С тех пор у него началась параллельная жизнь. Тенью в тени он перемещался за Кадри по Таллину. Завел новую, недоступную для матери, тетрадь стихов. Путался в своем, но знал назубок расписание занятий в соседнем классе. Верхом безрассудства стало то, что без сожаления оставил литературный кружок, записавшись в стрелковую секцию, которую Кадри посещала уже год по средам и пятницам с 15:00 до 17:15.

– Из-за меня, что ли? – лукаво вскинула брови под воронью челку грациозная, как лань, Кадри. Ему, неуклюжему, оставалось только краснеть и что-то мямлить про будущую службу в армии.

Вопреки всем законам, их параллели не только сблизились, но и соприкоснулись: на соревнованиях в Москве он нежно прижал ее к себе во время экскурсии на смотровую площадку Останкинской телебашни. Не засмеялась, не оттолкнула – сама прильнула в ответ.

– Нравлюсь, что ли?

Первый раз он порадовался, что такой большой: Кадри вместилась на его груди, как воробышек на ладошке. И даже Москва с ее миллионами огоньков поверженно лежала не то что у их ног – под ногами.

Тогда он выиграл Всесоюзные соревнования и стал мастером спорта.
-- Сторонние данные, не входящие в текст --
-- ==== Sys2Proof/Machine/Press.lean ====
section
/-! DEFINITION. Press: joins, their placement and spill, the shuffle (R329 to R344, R421). -/

namespace Sys2Proof.Machine

open Sys2Proof.Reg

/-! The parameter block (Table 16-3). -/

def ppNkey (b : Bytes) : Nat := byteAt b 0
def ppShuffle (b : Bytes) : Bool := bitAt (byteAt b 1) 0
def ppLtime (b : Bytes) : Nat := leAt b 2 2
def ppRtime (b : Bytes) : Nat := leAt b 4 2
def ppSeed (b : Bytes) : Nat := leAt b 8 8
def ppLkey (b : Bytes) (j : Nat) : Nat := leAt b (16 + 2 * j) 2
def ppRkey (b : Bytes) (j : Nat) : Nat := leAt b (32 + 2 * j) 2
def ppTolerance (b : Bytes) : Nat := leAt b 48 8
def ppMax (b : Bytes) : Nat := leAt b 56 4
def ppNodesOff (b : Bytes) : Nat := leAt b 60 4
def ppNodesLen (b : Bytes) : Nat := leAt b 64 4

/-- The node set of a shuffled join (R338). -/
def nodeSet (params : Bytes) (off n : Nat) : List Nat := (List.range n).map fun k => leAt params (off + 2 * k) 2

def strictlyRising : List Nat → Bool
  | a :: b :: r => decide (a < b) && strictlyRising (b :: r)
  | _ => true

/-- The members that a node set may name. -/
def State.isMember (s : State) (n : Nat) : Bool := n == s.node.id || s.fabric.members.contains n

/-- Types a time column of ASOF may have (R333). -/
def timeTy (ty : Nat) : Bool := tyInt ty || ty == 0x0E || ty == 0x0F

/-- Two columns pair as keys: one type for comparison, no list (R331). -/
def keyPair (l r : List SchEntry) : Bool :=
  let v (c : List SchEntry) : SchEntry := if tyDict (headTy c) then (c.drop 1).headD default else c.headD default
  !tyList (headTy l) && !tyList (headTy r) && (v l).ty == (v r).ty && (v l).param == (v r).param

/-- What is wrong with a Press stage (R329 to R333, R338). -/
def checkPress (s : State) (p : Plan) (i : Nat) : List Flaw :=
  let st := p.stage i
  let b := p.block st
  let l := p.inCols i 0
  let r := p.inCols i 1
  let asof := st.op == 5
  let expand := decide (st.op = 1) || decide (st.op = 2)
  let wantOut := if st.op = 3 ∨ st.op = 4 then l else l ++ r
  let nulls := !(st.op == 2 || asof) || ((p.outCols i 0).drop l.length).all (fun c => c.all (·.nullable))
  let outOk := (match st.out_ 0 with | .vat _ => true | .bind .. => p.isBind 1 (st.out_ 0) | _ => false) &&
    sameCols (p.outCols i 0) wantOut && nulls
  let shuf := ppShuffle b
  let nodes := nodeSet p.params (ppNodesOff b) (ppNodesLen b)
  let isVat := match st.out_ 0 with | .vat _ => true | _ => false
  recFlaw (decide (1 ≤ st.op) && decide (st.op ≤ 5)) 1 0x6E ++ recFlaw (!shuf || !bitAt st.flags 0) 2 0x6E ++
  recFlaw (decide (st.pLen = 80)) 12 0x6E ++ inFlaw (p.isCols (st.in_ 0)) 0 ++ inFlaw (p.isCols (st.in_ 1)) 1 ++
  restNone st 2 1 ++ outFlaw (outOk && (!shuf || isVat)) 0 ++
  parFlaw (decide ((if asof then 0 else 1) ≤ ppNkey b) && decide (ppNkey b ≤ 8)) 0 0x6E ++ parFlaw (decide (byteAt b 1 ≤ 1)) 1 0x6E ++
  (if asof then
    parFlaw (decide (ppLtime b < l.length)) 2 0x6E ++ parFlaw (decide (ppRtime b < r.length)) 4 0x6E ++
    parFlaw (timeTy (headTy (l.getD (ppLtime b) [])) && keyPair (l.getD (ppLtime b) []) (r.getD (ppRtime b) [])) 2 0x99
  else parFlaw (decide (ppLtime b = 0)) 2 0x6E ++ parFlaw (decide (ppRtime b = 0)) 4 0x6E ++ parFlaw (decide (ppTolerance b = 0)) 48 0x6E) ++
  parFlaw (zeroFrom b 6 8) 6 0x6E ++
  ((List.range 8).flatMap fun j =>
    if j < ppNkey b then
      parFlaw (decide (ppLkey b j < l.length)) (16 + 2 * j) 0x6E ++ parFlaw (decide (ppRkey b j < r.length)) (32 + 2 * j) 0x6E ++
      parFlaw (keyPair (l.getD (ppLkey b j) []) (r.getD (ppRkey b j) [])) (16 + 2 * j) 0x99
    else parFlaw (decide (ppLkey b j = 0)) (16 + 2 * j) 0x6E ++ parFlaw (decide (ppRkey b j = 0)) (32 + 2 * j) 0x6E) ++
  parFlaw (expand || decide (ppMax b = 0)) 56 0x6E ++
  (if shuf then
    parFlaw (decide (1 ≤ ppNodesLen b) && decide (ppNodesLen b ≤ 65536)) 64 0x6E ++
    parFlaw (decide (ppNodesOff b + 2 * ppNodesLen b ≤ p.params.length)) 60 0x6E ++
    parFlaw (strictlyRising nodes && nodes.all s.isMember) 60 0x9A
  else parFlaw (decide (ppNodesOff b = 0)) 60 0x6E ++ parFlaw (decide (ppNodesLen b = 0)) 64 0x6E) ++
  parFlaw (zeroFrom b 68 80) 68 0x6E

/-! Matches (R331 to R333). -/

/-- A side's keys of a row. -/
def sideKeys (tys : List Nat) (keys : List Nat) (row : List Val) : List (Nat × Val) := rowKeys tys keys row

def probeKeys (b : Bytes) (tys : List Nat) (row : List Val) : List (Nat × Val) :=
  sideKeys tys ((List.range (ppNkey b)).map (ppLkey b)) row
def buildKeys (b : Bytes) (tys : List Nat) (row : List Val) : List (Nat × Val) :=
  sideKeys tys ((List.range (ppNkey b)).map (ppRkey b)) row

def anyNull (ks : List (Nat × Val)) : Bool := ks.any (fun k => k.2 == .null)

/-- Whether a probe row's keys match a build row's: none null, all equal (R331). -/
def keysMatch (ls rs : List (Nat × Val)) : Bool :=
  !anyNull ls && !anyNull rs && (List.zip ls rs).all fun e => valEq e.1.1 e.1.2 e.2.2

/-- The number of a time value. -/
def timeOf (ty : Nat) : Val → Option Int
  | .num n => some (orderKey ty n)
  | _ => none

/-- The build row that ASOF selects among matching ones: greatest time at or below the probe's within TOLERANCE, the
latest of equal ones (R333). -/
def asofPick (b : Bytes) (ty : Nat) (tl : Int) (rows : List (List Val)) : Option (List Val) :=
  (rows.foldl (fun (best : Option (Int × List Val)) r =>
    match timeOf ty (r.getD (ppRtime b) .null) with
    | none => best
    | some tr =>
      if tr ≤ tl ∧ (ppTolerance b = 0 ∨ tl - tr ≤ ppTolerance b) then
        match best with
        | none => some (tr, r)
        | some x => if x.1 ≤ tr then some (tr, r) else best
      else best) none).map (·.2)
Он больше никогда не повторит своего результата, да ему и не потребовалось это по жизни: на факультете журналистики МГУ проповедовался иной, сформулированный еще Марком Твеном, стиль жизни: репортеру надлежит быть на месте пожара за десять минут до его начала, а остальное его не касается. А Кадри… Кадри, не по-эстонски стремительная, желавшая во всем выбиться в лидеры, послушалась родителей и осталась в Таллине.

– Не забудешь, что ли? – прятала за лукавством грусть.

В вечер перед расставанием они почему-то приехали на вокзал и бродили по перрону, с которого ему надлежало уезжать в Москву. Знали, что при родных они ничего лишнего себе не позволят. Например, поцеловаться…

– Любишь, что ли?


…Они переписывались почти год, наполняя почтовые поезда десятками, сотнями конвертов, открыток и бандеролей. Мечтали о встрече, и по мере узнавания Москвы он расписывал, куда пойдут гулять. Сначала, несомненно, в их Останкино, потом на Ленинские горы, потом к дому Булгакова, потом опять и снова Останкино, Манеж… Нет, Манежная площадь отпадала, на ней беспрерывно проводились митинги, а он желал остаться с Кадри наедине. Чтобы видеть только воронью челку над изогнутыми тонкими бровями, острый подбородочек, слегка тронутый ямочкой и, если повезет, если случится такая удача, если распахнется блузка…

Этим и жил. Этим дышал. Даже развал Советского Союза не увидел, а почувствовал лишь через тон ее писем: в них вдруг стала проскакивать сначала ирония, потом сарказм, а затем и открытое презрение к СССР, Москве, к русским сапогам над несчастной Эстонией. Господи, какие сапоги, если Москва однажды сама лежала под ее туфельками на Останкинской телебашне!

Юмора не приняла, в подтверждение прислала пачку листовок с рисунками: границы Эстонии опутаны колючей проволокой в виде свастики и красной звезды. Тогда он впервые не ответил на послание и вспомнил фотографии гитлеровцев в ее квартире. Кадри тогда отмахивалась – это бабушкины одноклассники, которых насильно забрали в вермахт при оккупации. Неужели ничего случайного в этом мире нет, ведь располагались снимки на стенах, где в русских избах висят образа?!